**What this task involves**
Return every line of the records that includes the string "init".
BEGIN Information
-- ==== Sys2Proof/Laws/Ops.lean ====
section
/-! SUPPORT. What each shared operation of the register window, of acceptance and of the host can do, said
once; callers cite these instead of unfolding. -/

namespace Sys2Proof.Machine

/-- A `CMD` write is accepted or records one error (spec/60_exceptions.md R352). -/
theorem onCmdWrite_cases (w : Word) (s : State) :
    (s.busy = false ∧ (∃ i, decode w = .ok i ∧ acceptError i s = none) ∧ onCmdWrite w s = latchCommand w s) ∨
    (∃ e, onCmdWrite w s = raiseError e s) := by
  unfold onCmdWrite
  cases hb : s.busy with
  | true => exact .inr ⟨.busy, by simp⟩
  | false =>
    cases hd : decode w with
    | error e => exact .inr ⟨e, by simp⟩
    | ok i =>
      cases ha : acceptError i s with
      | some e => exact .inr ⟨e, by simp [ha]⟩
      | none => exact .inl ⟨rfl, ⟨i, rfl, ha⟩, by simp [ha]⟩

/-- A write acts as one of `CMD`, `DIN`, `ERRCODE`, or not at all (spec/20_memory.md R74). -/
theorem regWrite_cases (off : Nat) (v : Word) (s : State) :
    (off = 0x008 ∧ regWrite off v s = onCmdWrite v s) ∨ (off = 0x00C ∧ regWrite off v s = setDin v s) ∨
    (off = 0x010 ∧ regWrite off v s = clearError s) ∨ regWrite off v s = s := by
  unfold regWrite
  split
  · exact .inl ⟨‹_›, rfl⟩
  · split
    · exact .inr (.inl ⟨‹_›, rfl⟩)
    · split
      · exact .inr (.inr (.inl ⟨‹_›, rfl⟩))
      · exact .inr (.inr (.inr rfl))

theorem busyOr_state (v : Word) (s : State) :
    (busyOr v s).2 = s ∨ (s.busy = true ∧ (busyOr v s).2 = countDraw s) := by
  unfold busyOr; cases hb : s.busy <;> simp

/-- A read leaves the state as it is, or counts one draw while `BUSY = 1` (R74, R79). -/
theorem regRead_state (off : Nat) (s : State) :
    (regRead off s).2 = s ∨ (s.busy = true ∧ (regRead off s).2 = countDraw s) := by
  unfold regRead
  repeat' split
  all_goals first | exact .inl rfl | exact busyOr_state _ s

/-- An access goes on only when it is 32 bits wide, aligned and in the window (R70, R72). -/
theorem admitAccess_next {off bits : Nat} {k t : State} (h : admitAccess off bits k = .next t) :
    t = k ∧ off < regWindow ∧ bits = 32 ∧ off % 4 = 0 := by
  unfold admitAccess at h
  split at h
  · cases h
  · split at h
    · cases h
    · cases h; exact ⟨rfl, by omega, by omega, by omega⟩

theorem branchTo_next {l : Nat} {s t : State} (h : branchTo l s = .next t) : ∃ k, t = { s with hostPc := k } := by
  unfold branchTo at h
  split at h
  · cases h; exact ⟨_, rfl⟩
  · cases h

/-- What one statement of the host can do to the state. -/
inductive HostEffect (s : State) : State → Prop where
  /-- the register write of the current line, and on to the next -/
  | wrote (off : Nat) (v : Word) (line : currentStmt s = some (.write off 32 v)) :
      HostEffect s (hostNext (regWrite off v s))
  /-- a register read, and on to the next line -/
  | read (off : Nat) (dst : Option Nat) :
      HostEffect s (hostNext (assignRead dst (regRead off s).1 (regRead off s).2))
  /-- the host moves in its program, or stays -/
  | moved (k : Nat) : HostEffect s { s with hostPc := k }
  /-- `STOP` -/
  | stopped : HostEffect s { s with hostHalted := true }

theorem hostExec_next {st : HostStmt} {s t : State} (line : currentStmt s = some st)
    (h : hostExec st s = .next t) : HostEffect s t := by
  cases st with
  | write off bits v => obtain ⟨rfl, -, rfl, -⟩ := admitAccess_next h; exact .wrote off v line
  | read off bits dst => obtain ⟨rfl, -⟩ := admitAccess_next h; exact .read off dst
  | bnz x mask l =>
    simp only [hostExec] at h
    split at h
    · obtain ⟨k, rfl⟩ := branchTo_next h; exact .moved k
    · cases h; exact .moved _
  | bz x mask l =>
    simp only [hostExec] at h
    split at h
    · cases h; exact .moved _
    · obtain ⟨k, rfl⟩ := branchTo_next h; exact .moved k
  | goto l => obtain ⟨k, rfl⟩ := branchTo_next h; exact .moved k
  | stop => cases h; exact .stopped

/-- What one host step can do (spec/30_encoding.md R108). -/
theorem hostStep_next {s t : State} (h : hostStep s = .next t) : HostEffect s t := by
  unfold hostStep at h
  split at h
  · exact hostExec_next ‹_› h
  · cases h
    split
    · exact .moved _
    · exact .moved s.hostPc

/-- What losing an access can do: the engine's registers stay as they are, and so does the engine's number. -/
theorem loseAccess_cases (s : State) :
    loseAccess s = s ∨ loseAccess s = hostNext s ∨
    ∃ dst, loseAccess s = hostNext (assignRead dst (Config.freeRead s.engine s.draws) (countDraw s)) := by
  unfold loseAccess
  split
  · exact .inr (.inl rfl)
  · exact .inr (.inr ⟨_, rfl⟩)
  all_goals exact .inl rfl

@[simp] theorem loseAccess_engine (s : State) : (loseAccess s).engine = s.engine := by
  obtain h | h | ⟨dst, h⟩ := loseAccess_cases s <;> simp [h]

/-- Every meaning answers a next state: no accepted command stops (spec/60_exceptions.md R356). -/
theorem exec_next (i : Instr) (s : State) : ∃ t, exec i s = .next t := by
  cases i with
  | init => exact ⟨_, rfl⟩
  | update nb => exact ⟨_, rfl⟩
  | final nb => simp only [exec, execFinal]; split <;> exact ⟨_, rfl⟩
  | keyBegin => exact ⟨_, rfl⟩
  | keyUpdate nb => exact ⟨_, rfl⟩
  | hmacStart => exact ⟨_, rfl⟩
  | hmacReset => exact ⟨_, rfl⟩

/-- What the engine's step can do (R354). -/
theorem engineStep_next {s t : State} (h : engineStep s = .next t) :
    ∃ i u, decode s.pendCmd = .ok i ∧ exec i s = .next u ∧ t = finishCommand u := by
  unfold engineStep fetchWord at h
  split at h
  · cases h
  · rename_i i hd
    obtain ⟨u, hu⟩ := exec_next i s
    rw [hu] at h
    cases h
    exact ⟨i, u, hd, hu, rfl⟩

/-- What a step without reset can do. -/
theorem advance_next {s t : State} (h : advance s = .next t) :
    (s.busy = true ∧ s.latency = 0 ∧ engineStep s = .next t) ∨
    (s.busy = true ∧ s.latency ≠ 0 ∧ HostEffect (countHostStep s) t) ∨
    (s.busy = false ∧ HostEffect s t) := by
  unfold advance at h
  split at h
  · split at h
    · exact .inl ⟨‹_›, ‹_›, h⟩
    · exact .inr (.inl ⟨‹_›, ‹_›, hostStep_next h⟩)
  · exact .inr (.inr ⟨by simpa using ‹¬ s.busy = true›, hostStep_next h⟩)

/-! One step, by the next sample of the reset input. -/

theorem step_nil {s : State} (h : s.resetInput = []) : step s = advance s := by simp only [step, h]
theorem step_quiet {s : State} {rest : List ResetSample} (h : s.resetInput = .quiet :: rest) :
    step s = advance (consumeSample s) := by simp only [step, h]
theorem step_pulse {s : State} {rest : List ResetSample} (h : s.resetInput = .pulse :: rest) :
    step s = .next (resetEngine (consumeSample s)) := by simp only [step, h]
theorem step_pulseOnAccess {s : State} {rest : List ResetSample} (h : s.resetInput = .pulseOnAccess :: rest) :
    step s = .next (resetEngine (loseAccess (consumeSample s))) := by simp only [step, h]

/-- What one step can do: a reset, or a step without reset (R360, R400). -/
theorem step_next {s t : State} (h : step s = .next t) :
    (s.resetInput = [] ∧ advance s = .next t) ∨
    (s.resetInput.head? = some .quiet ∧ advance (consumeSample s) = .next t) ∨
    (s.resetInput.head? = some .pulse ∧ t = resetEngine (consumeSample s)) ∨
    (s.resetInput.head? = some .pulseOnAccess ∧ t = resetEngine (loseAccess (consumeSample s))) := by
  unfold step at h
  split at h
  · exact .inl ⟨‹_›, h⟩
  · rename_i hr; exact .inr (.inl ⟨by rw [hr]; rfl, h⟩)
  · rename_i hr; cases h; exact .inr (.inr (.inl ⟨by rw [hr]; rfl, rfl⟩))
  · rename_i hr; cases h; exact .inr (.inr (.inr ⟨by rw [hr]; rfl, rfl⟩))

/-! The engine's number never changes. -/

@[simp] theorem onCmdWrite_engine (w : Word) (s : State) : (onCmdWrite w s).engine = s.engine := by
  obtain ⟨-, -, h⟩ | ⟨e, h⟩ := onCmdWrite_cases w s <;> simp [h]

@[simp] theorem regWrite_engine (off : Nat) (v : Word) (s : State) : (regWrite off v s).engine = s.engine := by
  obtain ⟨-, h⟩ | ⟨-, h⟩ | ⟨-, h⟩ | h := regWrite_cases off v s <;> simp [h]

@[simp] theorem regRead_engine (off : Nat) (s : State) : (regRead off s).2.engine = s.engine := by
  obtain h | ⟨-, h⟩ := regRead_state off s <;> simp [h]

theorem HostEffect.engine_eq {s t : State} (h : HostEffect s t) : t.engine = s.engine := by
  cases h with
  | wrote off v line => simp
  | read off dst => simp
  | moved k => rfl
  | stopped => rfl

theorem exec_engine {i : Instr} {s t : State} (h : exec i s = .next t) : t.engine = s.engine := by
  cases i with
  | init => rw [exec_init_next h]; simp
  | update nb => rw [exec_update_next h]; simp
  | final nb => obtain ⟨-, rfl⟩ | ⟨-, rfl⟩ := exec_final_next h <;> simp
  | keyBegin => rw [exec_keyBegin_next h]; simp
  | keyUpdate nb => rw [exec_keyUpdate_next h]; simp
  | hmacStart => rw [exec_hmacStart_next h]; simp
  | hmacReset => rw [exec_hmacReset_next h]; simp

theorem advance_engine {s t : State} (h : advance s = .next t) : t.engine = s.engine := by
  obtain ⟨-, -, h⟩ | ⟨-, -, h⟩ | ⟨-, h⟩ := advance_next h
  · obtain ⟨i, u, -, hu, rfl⟩ := engineStep_next h
    rw [finishCommand_engine, exec_engine hu]
  · rw [h.engine_eq, countHostStep_engine]
  · exact h.engine_eq

theorem step_engine {s t : State} (h : step s = .next t) : t.engine = s.engine := by
  obtain ⟨-, h⟩ | ⟨-, h⟩ | ⟨-, rfl⟩ | ⟨-, rfl⟩ := step_next h
  · exact advance_engine h
  · rw [advance_engine h, consumeSample_engine]
  · simp
  · simp

/-- A run of `k + 1` steps: one, and `k` more where it goes on. -/
theorem core_run_succ (k : Nat) (s : State) :
    Sys2Proof.core.run (k + 1) s =
      match step s with
      | .next t => Sys2Proof.core.run k t
      | .fault r => .fault r
      | .refused r => .refused r := by
  simp only [Host.Core.run]
  rw [show Sys2Proof.core.step s = step s from rfl]
  cases step s <;> rfl

end Sys2Proof.Machine
end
END Information
**Reply**
  | init => exact ⟨_, rfl⟩
  | init => rw [exec_init_next h]; simp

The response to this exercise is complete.